Tuesday, December 4, 2012

Advent Calendar - December 4 - Maria Dicieanu

An actor's dreams and doubts Advent Calendat presents: December 4 - Maria Dicieanu from Romania. Maria edited the first film project that I acted in and we have been friends ever since. The word is hers.




Tell the Wolves I’m Home


When Lina asked me to pick a day for my Advent blog post, I just knew it had to be 4th of December. It was my grandpa’s birthday and he simply adored Christmas so I figured it would be a good way to show just how special this holiday is to me. I did consider the possibility of having bitten slightly more than I could chew, as my grandpa was the first person I genuinely lost in an irremediable way…Not a person I knew that died, but a person that I lost, a person that used to be mine… But I thought the Christmas spirit would prevail, the warmth and happiness this holiday brings, the genuine joy of opening and giving presents and all the good memories with my family, would chase away any unwanted thoughts, the monsters and dark creatures would be stashed in a dark locked closet and I would simply be safe and ok.

Everything was going according to plan, I had sketched the post in my head, had thought to include a link to one of Stefan’s Hrusca carols (a Romanian artist whose songs have become as necessary to Christmas as having a tree or being home) and was already thinking of my top 3 X-mas movies (featuring Love Actually[1], Miracle on 34th Street [2] and Look Who’s Talking Now[3]). But then I just had to read and sink in “Tell the Wolves I’m Home” by Carol Rifka Brunt.
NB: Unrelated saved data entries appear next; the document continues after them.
/-- SET AXIS in range, with a sense it may have, replaces the configuration of its channel, moves an OFF channel that it enables
to ACQUIRING with AXIS_DOWN and its mask bit, leaves an enabled one where it is, and moves a channel that it disables to OFF,
unreferenced: with a lock change if it was TRACKING, with its news to the line inputs, and, on the measuring axis of a live pass, with
the abort cause AXIS. It is refused RANGE for a channel, flag bit or field outside its values, and STATE for a change of sense on an
enabled channel, and refused it changes nothing (R4, R14, R17, R21, R32, R35, R38, R39, R59, R103, R151, R172; that the command
carries where that cause comes among the sightings of its event, between two of them included, is the model's choice, log 9; the
reference period is log 31). -/
def Obligations.SetAxisConfiguresChannel : Prop :=
  (∀ (s : State) (k : ChannelIx) (flags acquire lose : Byte) (qualify rate : BitVec 16) (first : MeetOrder), s.receives →
      flags.toNat < 8 → lose.toNat < acquire.toNat → 16 ≤ qualify.toNat → qualify.toNat ≤ 4096 → 1 ≤ rate.toNat →
      rate.toNat ≤ 511 →
      let sense : Sense := if flags.getLsbD 2 then .inverted else .normal
      (s.channel k).sense = sense ∨ (s.channel k).state = .off →
      ∃ t, exec (.setAxis ([BitVec.ofNat 8 k.val, flags, acquire, lose] ++ twoBytes qualify ++ twoBytes rate) first) s = .next t
        ∧ t.link.response = .ready .done []
        ∧ t.channels = s.channels.set k
            (let c : Channel :=
              { (s.channel k) with
                mode := if flags.getLsbD 1 then .manual else .auto
                sense := sense
                acquireLevel := acquire.toNat
                loseLevel := lose.toNat
                qualifyCount := qualify.toNat
                rateLimit := rate.toNat }
            if flags.getLsbD 0 = false then { c with state := .off, referenced := false, qualCount := 0, qualified := false }
            else if c.state = .off then { c with state := .acquiring, qualCount := 0, qualified := false }
            else c)
        ∧ t.table = s.table ∧ t.config = s.config ∧ t.protection = s.protection ∧ t.monitor = s.monitor
        ∧ (flags.getLsbD 0 = true → t.period = s.period ∧ t.pass = s.pass ∧ t.line1 = s.line1 ∧ t.line2 = s.line2
            ∧ t.queue = s.queue ∧ t.tableOp = s.tableOp ∧ t.sweepClaim = s.sweepClaim ∧ t.events.counters = s.events.counters)
        ∧ (flags.getLsbD 0 = true → (s.channel k).state = .off →
            t.events.has .axisDown = true ∧ t.events.axisMask = s.events.axisMask ||| (1#6 <<< k.val)
              ∧ t.events.noticePending = (s.events.noticePending || s.events.enabled .axisDown)
              ∧ ∀ f, f ≠ .axisDown → t.events.has f = s.events.has f)
        ∧ (flags.getLsbD 0 = true → (s.channel k).state ≠ .off → t.events = { s.events with notice := none })
        ∧ (flags.getLsbD 0 = false → t.events.axisMask = s.events.axisMask
            ∧ ((s.channel k).state = .tracking → t.events.has .lockChange = true)
            ∧ ((s.channel k).state ≠ .tracking → t.events.has .lockChange = s.events.has .lockChange)
            ∧ ∀ f, f ≠ .lockChange → f ≠ .queueOverrun → t.events.has f = s.events.has f)
        ∧ (flags.getLsbD 0 = false → k = s.config.axis → (s.channel k).state = .tracking → s.pass.state.live = true →
            t.pass = { s.pass with state := .aborting, outcome := some (.aborted .axis) }
              ∧ t.passTimer = false ∧ t.queue = []
              ∧ (s.tableOp = none → t.tableOp = some .abortSweep ∧ t.sweepClaim = none)
              ∧ (s.tableOp ≠ none → t.tableOp = s.tableOp ∧ t.sweepClaim = some .abort))
        ∧ (flags.getLsbD 0 = false → ∃ u v : State,
            (s.responding .empty).TellsLines (LineNews.only k (ChannelNews.ofStop (s.channel k) (t.channel k))) u
              ∧ u.channels = t.channels ∧ u.monitor = s.monitor
              ∧ (s.period = none → u.period = none)
              ∧ (∀ p, s.period = some p → u.period =
                  if ∃ j : ChannelIx, (t.channel j).state ≠ .off ∧ p.reached[j] = false then some p else none)
              ∧ v = u.concludes first (fun w =>
                  if k = s.config.axis ∧ (s.channel k).state = .tracking then w.takesAbort .axis else w)
              ∧ t = { v with link := { v.link with response := .ready .done [] } }))
    ∧ (∀ (s : State) (channel flags acquire lose : Byte) (qualify rate : BitVec 16) (first : MeetOrder), s.receives →
      let c := Instr.setAxis ([channel, flags, acquire, lose] ++ twoBytes qualify ++ twoBytes rate) first
      let inRange := channel.toNat < 6 ∧ flags.toNat < 8 ∧ lose.toNat < acquire.toNat ∧ 16 ≤ qualify.toNat
        ∧ qualify.toNat ≤ 4096 ∧ 1 ≤ rate.toNat ∧ rate.toNat ≤ 511
      (¬inRange → exec c s = .next (s.refused .range))
        ∧ ∀ k : ChannelIx, channel.toNat = k.val → inRange →
          (s.channel k).sense ≠ (if flags.getLsbD 2 then .inverted else .normal) → (s.channel k).state ≠ .off →
          exec c s = .next (s.refused .state))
And all of a sudden, instead of being home in a warm and cozy environment, I was all by myself in a dark wood hearing the wolves howling, heart torn in pieces and having to face my fears and think back about the loss of my grandfather. The book is centered around June, a 14 year old girl who has recently lost her uncle and best friend Finn. Their relationship is so special and beautiful that even if you hadn’t experienced a close personal loss like she has, it is still incredibly easy to feel every single emotion the young girl is going through. Useless to say it broke my heart in every possible way and even though my relationship with my grandpa was never as extraordinary as June’s with Finn, we were still close in a way that he wasn’t with my cousin and I wasn’t with my other grandparents. They say you can’t choose your family but I would have chosen him as my grandpa nonetheless.

Still, even after finishing the book I could have dragged myself to write a happy post about everything nice I love about Christmas, about the special foods we Romanians prepare or about how every year on the 24th December I decorate the tree with my mum and dad. But then I suddenly looked on the window and saw it was snowing. Not the fluffy cheerful snowman material type, but the one mixed with wind, and rain, and cold coming from heavy grey clouds. The type of snow that makes you happy you are inside.

And then it occurred to me that that’s exactly what I love the most about Christmas: the confrontations it brings: to still believe in the special spirit, while you know Santa is not real; to long so much to be with the family and close friends knowing though it will only make the absent members missed even more; to prepare and eat much too much food than necessary, to listen on repeat to the same carols until you can’t stand them anymore, to stress and run around for buying the perfect gifts for everybody. And at the same time having the comfort and knowing it all it will be ok, that you will end up enjoying everything despite the troubles and it would simply not be Christmas, real Christmas, without any of these things.

It’s safe to go in the woods on Christmas. It’s safe to face your fears and admit you’re not as strong as you thought and you do need the support of the loved ones. The wolves can howl as much as they want, because on that day you can simply tell them you’re at home and nothing they do frightens you.

I think I finally understood why I love so much to go to Church on Christmas Eve though I am not that religious and I don’t even bother to go to an orthodox church.  It’s just that once you’re out there in the cold and you come back in the house, it’s the best feeling in the whole wide world.  At least for me…


P.S. Though it’s not his best, this carol by Hrusca tells exactly the story of some children and their mum, enjoying the warmth of the fireplace and the stories of baby Jesus, while outside it’s cold and snowing.